(Stored items)
-- ==== Sys2Proof/Tests/Slice0.lean ====
section
/-! SUPPORT. Tests. Expected results come from 95_test_vectors.md (the vector's name stands in each docstring), or
from the rule named. The witnesses at the end show that the hypotheses of each obligation can be met. -/

namespace Sys2Proof.Tests

open Sys2Proof.Machine

-- One declaration at a time: the kernel evaluations below each take a thread otherwise.
set_option Elab.async false

/-! ### WellFormed: one ill-formed term for each check -/

/-- VEX names no register above 15, as destination or source (R20). -/
theorem test_vex_register_range :
    (Instr.vpermqVex256Imm 16 (.reg 1) 0x1B).wellFormed = false ∧
    (Instr.vpermqVex256Imm 0 (.reg 16) 0x1B).wellFormed = false ∧
    (Instr.vpermqVex256Imm 15 (.reg 15) 0x1B).wellFormed = true := by decide

/-- No broadcast from a register (R73 row 7), no zeroing without a writemask (row 8). -/
theorem test_evex_fields :
    (Instr.vpermqEvex512Imm 0 (.reg 1) 0x1B 0 false true).wellFormed = false ∧
    (Instr.vpermqEvex256Vec 0 1 (.reg 2) 0 true false).wellFormed = false ∧
    (Instr.vpermqEvex512Vec 31 31 (.reg 31) 1 true false).wellFormed = true := by decide

/-- Base low bits 100 need SIB, low bits 101 a displacement, with or without SIB (R66). -/
theorem test_addressing_forms :
    (MemRef.base 12 (.disp8 0)).wellFormed = false ∧ (MemRef.base 13 .absent).wellFormed = false ∧
    (MemRef.sib 0 4 5 .absent).wellFormed = false ∧ (MemRef.base 13 (.disp8 0)).wellFormed = true := by decide

/-! ### Decoding -/

/-- E1, E3, E37: the VEX form from a register; the X bit plays no part. -/
theorem test_decode_vex_reg :
    decode Config.default [0xC4, 0xE3, 0xFD, 0x00, 0xC1, 0x1B] = .instr (.vpermqVex256Imm 0 (.reg 1) 0x1B) [] ∧
    decode Config.default [0xC4, 0x43, 0xFD, 0x00, 0xF8, 0xD8] = .instr (.vpermqVex256Imm 15 (.reg 8) 0xD8) [] ∧
    decode Config.default [0xC4, 0xA3, 0xFD, 0x00, 0xC1, 0x1B] = .instr (.vpermqVex256Imm 0 (.reg 1) 0x1B) [] := by
  decide

/-- E6, E7, E8, E9: the VEX form from memory: SIB with disp32, RIP-relative, r12 by SIB, r13 by disp8. -/
theorem test_decode_vex_mem :
    decode Config.default [0xC4, 0xE3, 0xFD, 0x00, 0x94, 0xCB, 0x00, 0x01, 0x00, 0x00, 0x39]
      = .instr (.vpermqVex256Imm 2 (.mem (.sib 3 1 3 (.disp32 0x100))) 0x39) [] ∧
    decode Config.default [0xC4, 0xE3, 0xFD, 0x00, 0x15, 0x10, 0x00, 0x00, 0x00, 0x39]
      = .instr (.vpermqVex256Imm 2 (.mem (.ripRel 0x10)) 0x39) [] ∧
    decode Config.default [0xC4, 0xC3, 0xFD, 0x00, 0x14, 0x24, 0x39]
      = .instr (.vpermqVex256Imm 2 (.mem (.sib 0 4 12 .absent)) 0x39) [] ∧
    decode Config.default [0xC4, 0xC3, 0xFD, 0x00, 0x55, 0x00, 0x39]
      = .instr (.vpermqVex256Imm 2 (.mem (.base 13 (.disp8 0))) 0x39) [] := by decide

/-- E12, E14, E22: the 256-bit EVEX immediate form: bit 4 of dst, zeroing, broadcast. -/
theorem test_decode_evex256_imm :
    decode Config.default [0x62, 0xE3, 0xFD, 0x28, 0x00, 0xC1, 0x1B]
      = .instr (.vpermqEvex256Imm 16 (.reg 1) 0x1B 0 false false) [] ∧
    decode Config.default [0x62, 0xF3, 0xFD, 0xA9, 0x00, 0xC1, 0x1B]
      = .instr (.vpermqEvex256Imm 0 (.reg 1) 0x1B 1 true false) [] ∧
    decode Config.default [0x62, 0xF3, 0xFD, 0x3A, 0x00, 0x58, 0xFF, 0x1B]
      = .instr (.vpermqEvex256Imm 3 (.mem (.base 0 (.disp8 0xFF))) 0x1B 2 false true) [] := by decide

/-- E16, E17, E20: the 512-bit EVEX immediate form. -/
theorem test_decode_evex512_imm :
    decode Config.default [0x62, 0xB3, 0xFD, 0x48, 0x00, 0xC1, 0x1B]
      = .instr (.vpermqEvex512Imm 0 (.reg 17) 0x1B 0 false false) [] ∧
    decode Config.default [0x62, 0xF3, 0xFD, 0xD9, 0x00, 0x08, 0x00]
      = .instr (.vpermqEvex512Imm 1 (.mem (.base 0 .absent)) 0x00 1 true true) [] ∧
    decode Config.default [0x62, 0xF3, 0xFD, 0x48, 0x00, 0x80, 0x41, 0x00, 0x00, 0x00, 0x1B]
      = .instr (.vpermqEvex512Imm 0 (.mem (.base 0 (.disp32 0x41))) 0x1B 0 false false) [] := by decide

/-- E28, E31, E33: the 256-bit vector form. -/
theorem test_decode_evex256_vec :
    decode Config.default [0x62, 0xF2, 0xF5, 0x28, 0x36, 0xD8]
      = .instr (.vpermqEvex256Vec 3 1 (.reg 0) 0 false false) [] ∧
    decode Config.default [0x62, 0x02, 0x85, 0x20, 0x36, 0xFF]
      = .instr (.vpermqEvex256Vec 31 31 (.reg 31) 0 false false) [] ∧
    decode Config.default [0x62, 0xF2, 0xF5, 0xBF, 0x36, 0x49, 0x02]
      = .instr (.vpermqEvex256Vec 1 1 (.mem (.base 1 (.disp8 2))) 7 true true) [] := by decide

/-- E27, E30, E35, E36: the 512-bit vector form. -/
theorem test_decode_evex512_vec :
    decode Config.default [0x62, 0xF2, 0xF5, 0xCA, 0x36, 0xD8]
      = .instr (.vpermqEvex512Vec 3 1 (.reg 0) 2 true false) [] ∧
    decode Config.default [0x62, 0x02, 0x8D, 0x40, 0x36, 0xFD]
      = .instr (.vpermqEvex512Vec 31 30 (.reg 29) 0 false false) [] ∧
    decode Config.default [0x62, 0xF2, 0xED, 0x48, 0x36, 0x0D, 0x00, 0x10, 0x00, 0x00]
      = .instr (.vpermqEvex512Vec 1 2 (.mem (.ripRel 0x1000)) 0 false false) [] ∧
    decode Config.default [0x62, 0x12, 0xB5, 0x48, 0x36, 0x44, 0xF5, 0xFF]
      = .instr (.vpermqEvex512Vec 8 9 (.mem (.sib 3 14 13 (.disp8 0xFF))) 0 false false) [] := by decide

/-- X17, X18: a clear feature flag is #UD. -/
theorem test_decode_feature_flags :
    decode { Config.default with hasAvx2 := false } [0xC4, 0xE3, 0xFD, 0x00, 0xC1, 0x1B] = .ud ∧
    decode { Config.default with hasAvx512f := false } [0x62, 0xF3, 0xFD, 0x28, 0x00, 0xC1, 0x1B] = .ud := by
  decide

/-- The encoder gives E2 and E34 byte for byte. -/
theorem test_encode :
    encode (.vpermqVex256Imm 9 (.reg 12) 0x4E) = [0xC4, 0x43, 0xFD, 0x00, 0xCC, 0x4E] ∧
    encode (.vpermqEvex512Vec 17 25 (.mem (.sib 2 9 2 (.disp32 0x7F8))) 7 true true)
      = [0x62, 0xA2, 0xB5, 0xD7, 0x36, 0x8C, 0x8A, 0xF8, 0x07, 0x00, 0x00] := by decide

/-- The length range of each row of the table: 6 to 11, 7 to 12, 6 to 11 (R74). -/
theorem test_lengths :
    (Instr.vpermqVex256Imm 0 (.reg 1) 0).length = 6 ∧
    (Instr.vpermqVex256Imm 0 (.mem (.sib 0 0 0 (.disp32 0))) 0).length = 11 ∧
    (Instr.vpermqEvex512Imm 0 (.mem (.sib 0 0 0 (.disp32 0))) 0 0 false false).length = 12 ∧
    (Instr.vpermqEvex256Vec 0 1 (.reg 2) 0 false false).length = 6 := by decide

/-- Table words have byte 0 most significant: E1; the head of E15; row 4's match; row 1's match, whose stored vvvv of
0000 is #UD (R72 row 2). -/
theorem test_table_word :
    decodeTableWord 48 0xC4E3FD00C11B = some (.vpermqVex256Imm 0 (.reg 1) 0x1B) ∧
    decodeTableWord 40 0x62F3FD4800 = some (.vpermqEvex512Imm 0 (.mem (.base 0 .absent)) 0 0 false false) ∧
    decodeTableWord 40 0x6202852036 = some (.vpermqEvex256Vec 24 31 (.mem (.base 8 .absent)) 0 false false) ∧
    decodeTableWord 32 0xC4038500 = none := by decide

/-! ### Effective addresses (95_test_vectors.md section 3: pc = 400000h, x[i] = 10000h * (i + 1)) -/

/-- The state of section 2 and 3: V[0] = D0.., V[1] = Q1.., the registers above; memory holds `bytes` at `pc`. -/
def at3 (bytes : List Byte) : State :=
  { State.reset with
    pc := 0x400000
    x := Vector.ofFn fun i : Fin 16 => BitVec.ofNat 64 (0x10000 * (i.val + 1))
    v := (State.reset.v.set 0 (ofQwords (fun j => 0xD0D0D0D0D0D0D000 + BitVec.ofNat 64 j) 8)).set 1
      (ofQwords (fun j => 0x1111111111111111 * BitVec.ofNat 64 (j + 1)) 8)
    mem := writeList [] 0x400000 bytes }

/-- E5, E6, E7, E10: no scaling under VEX; index times scale; the next instruction's address. -/
theorem test_addresses_vex :
    operandAddress .vex256Imm false (at3 []) (.base 0 (.disp8 8)) = 0x10008 ∧
    operandAddress .vex256Imm false (at3 []) (.sib 3 1 3 (.disp32 0x100)) = 0x140100 ∧
    operandAddress .vex256Imm false (at3 []) (.ripRel 0x10) = 0x40001A ∧
    operandAddress .vex256Imm false (at3 []) (.sib 1 12 4 .absent) = 0x1F0000 := by decide

/-- E18, E19, E22, E34, E35, E36: scaling by 64, by 8 with broadcast, negative, SIB. -/
theorem test_addresses_evex :
    operandAddress .evex512Imm false (at3 []) (.base 0 (.disp8 1)) = 0x10040 ∧
    operandAddress .evex512Imm true (at3 []) (.base 0 (.disp8 1)) = 0x10008 ∧
    operandAddress .evex256Imm true (at3 []) (.base 0 (.disp8 0xFF)) = 0xFFF8 ∧
    operandAddress .evex512Vec true (at3 []) (.sib 2 9 2 (.disp32 0x7F8)) = 0x2B07F8 ∧
    operandAddress .evex512Vec false (at3 []) (.ripRel 0x1000) = 0x40100A ∧
    operandAddress .evex512Vec false (at3 []) (.sib 3 14 13 (.disp8 0xFF)) = 0x85FFC0 := by decide

/-! ### One step (95_test_vectors.md sections 2 and 5) -/

/-- `V[n]` after a step, by elements, element 0 first. -/
def elements (n : VReg) : StepResult → List Qword
  | .next s => (List.range 8).map (qword (readV s n))
  | .fault _ => []
  | .refused _ => []

def q (n : Nat) : Qword := 0x1111111111111111 * BitVec.ofNat 64 n

def d (n : Nat) : Qword := 0xD0D0D0D0D0D0D000 + BitVec.ofNat 64 n

/-- `K[n]` with a value. -/
def setK (s : State) (n : Nat) (h : n < 8) (k : BitVec 64) : State := { s with k := s.k.set n k h }

/-- `V[n]` with given elements. -/
def setV (s : State) (n : VReg) (es : List Qword) : State := writeV s n (ofQwords (fun j => es.getD j 0) 8)

/-- V11: destination is the source: 39h rotates the old value, the upper half is zeroed. -/
theorem test_vex256_imm_dst_is_src :
    elements 1 (step (at3 [0xC4, 0xE3, 0xFD, 0x00, 0xC9, 0x39])) = [q 2, q 3, q 4, q 1, 0, 0, 0, 0] := by
  decide +kernel

/-- V15: 1Bh, k = 05h, zeroing. V18: mask bits from 4 up are not read, and the upper half is zeroed still. -/
theorem test_evex256_imm_masked :
    elements 0 (step (setK (at3 [0x62, 0xF3, 0xFD, 0xA9, 0x00, 0xC1, 0x1B]) 1 (by decide) 0x05))
      = [q 4, 0, q 2, 0, 0, 0, 0, 0] ∧
    elements 0 (step (setK (at3 [0x62, 0xF3, 0xFD, 0x29, 0x00, 0xC1, 0x1B]) 1 (by decide) 0xF0))
      = [d 0, d 1, d 2, d 3, 0, 0, 0, 0] := by decide +kernel

/-- V25: 1Bh, k = A5h, merging: each half reversed separately, mask bit `j` for element `j`. -/
theorem test_evex512_imm_merging :
    elements 0 (step (setK (at3 [0x62, 0xF3, 0xFD, 0x49, 0x00, 0xC1, 0x1B]) 1 (by decide) 0xA5))
      = [q 4, d 1, q 2, d 3, d 4, q 7, d 6, q 5] := by decide +kernel

/-- V28: broadcast of the quadword at [rax], k = 81h, merging; only elements 0 and 7 are written. -/
theorem test_evex512_imm_broadcast :
    elements 0 (step (setK { at3 [] with
      mem := writeList (writeList [] 0x400000 [0x62, 0xF3, 0xFD, 0x59, 0x00, 0x00, 0x1B])
        0x10000 [0xEF, 0xBE, 0xAD, 0xDE, 0x0D, 0xF0, 0xFE, 0xCA] } 1 (by decide) 0x81))
      = [0xCAFEF00DDEADBEEF, d 1, d 2, d 3, d 4, d 5, d 6, 0xCAFEF00DDEADBEEF] := by decide +kernel

/-- V31: indices 4, 5, 6, 7 at VL = 256 use two bits: the identity on the low half. -/
theorem test_evex256_vec_two_index_bits :
    elements 0 (step (setV (at3 [0x62, 0xF2, 0xED, 0x28, 0x36, 0xC1]) 2 [4, 5, 6, 7]))
      = [q 1, q 2, q 3, q 4, 0, 0, 0, 0] := by decide +kernel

### [Exercise objective]
Nothing should appear in the answer except the lines above from the line with "256-bit vector form. -/" through the line with "0x1B] = .ud ∧", both included, written out exactly.

### [Response to this exercise]
/-- E28, E31, E33: the 256-bit vector form. -/
theorem test_decode_evex256_vec :
    decode Config.default [0x62, 0xF2, 0xF5, 0x28, 0x36, 0xD8]
      = .instr (.vpermqEvex256Vec 3 1 (.reg 0) 0 false false) [] ∧
    decode Config.default [0x62, 0x02, 0x85, 0x20, 0x36, 0xFF]
      = .instr (.vpermqEvex256Vec 31 31 (.reg 31) 0 false false) [] ∧
    decode Config.default [0x62, 0xF2, 0xF5, 0xBF, 0x36, 0x49, 0x02]
      = .instr (.vpermqEvex256Vec 1 1 (.mem (.base 1 (.disp8 2))) 7 true true) [] := by decide

/-- E27, E30, E35, E36: the 512-bit vector form. -/
theorem test_decode_evex512_vec :
    decode Config.default [0x62, 0xF2, 0xF5, 0xCA, 0x36, 0xD8]
      = .instr (.vpermqEvex512Vec 3 1 (.reg 0) 2 true false) [] ∧
    decode Config.default [0x62, 0x02, 0x8D, 0x40, 0x36, 0xFD]
      = .instr (.vpermqEvex512Vec 31 30 (.reg 29) 0 false false) [] ∧
    decode Config.default [0x62, 0xF2, 0xED, 0x48, 0x36, 0x0D, 0x00, 0x10, 0x00, 0x00]
      = .instr (.vpermqEvex512Vec 1 2 (.mem (.ripRel 0x1000)) 0 false false) [] ∧
    decode Config.default [0x62, 0x12, 0xB5, 0x48, 0x36, 0x44, 0xF5, 0xFF]
      = .instr (.vpermqEvex512Vec 8 9 (.mem (.sib 3 14 13 (.disp8 0xFF))) 0 false false) [] := by decide

/-- X17, X18: a clear feature flag is #UD. -/
theorem test_decode_feature_flags :
    decode { Config.default with hasAvx2 := false } [0xC4, 0xE3, 0xFD, 0x00, 0xC1, 0x1B] = .ud ∧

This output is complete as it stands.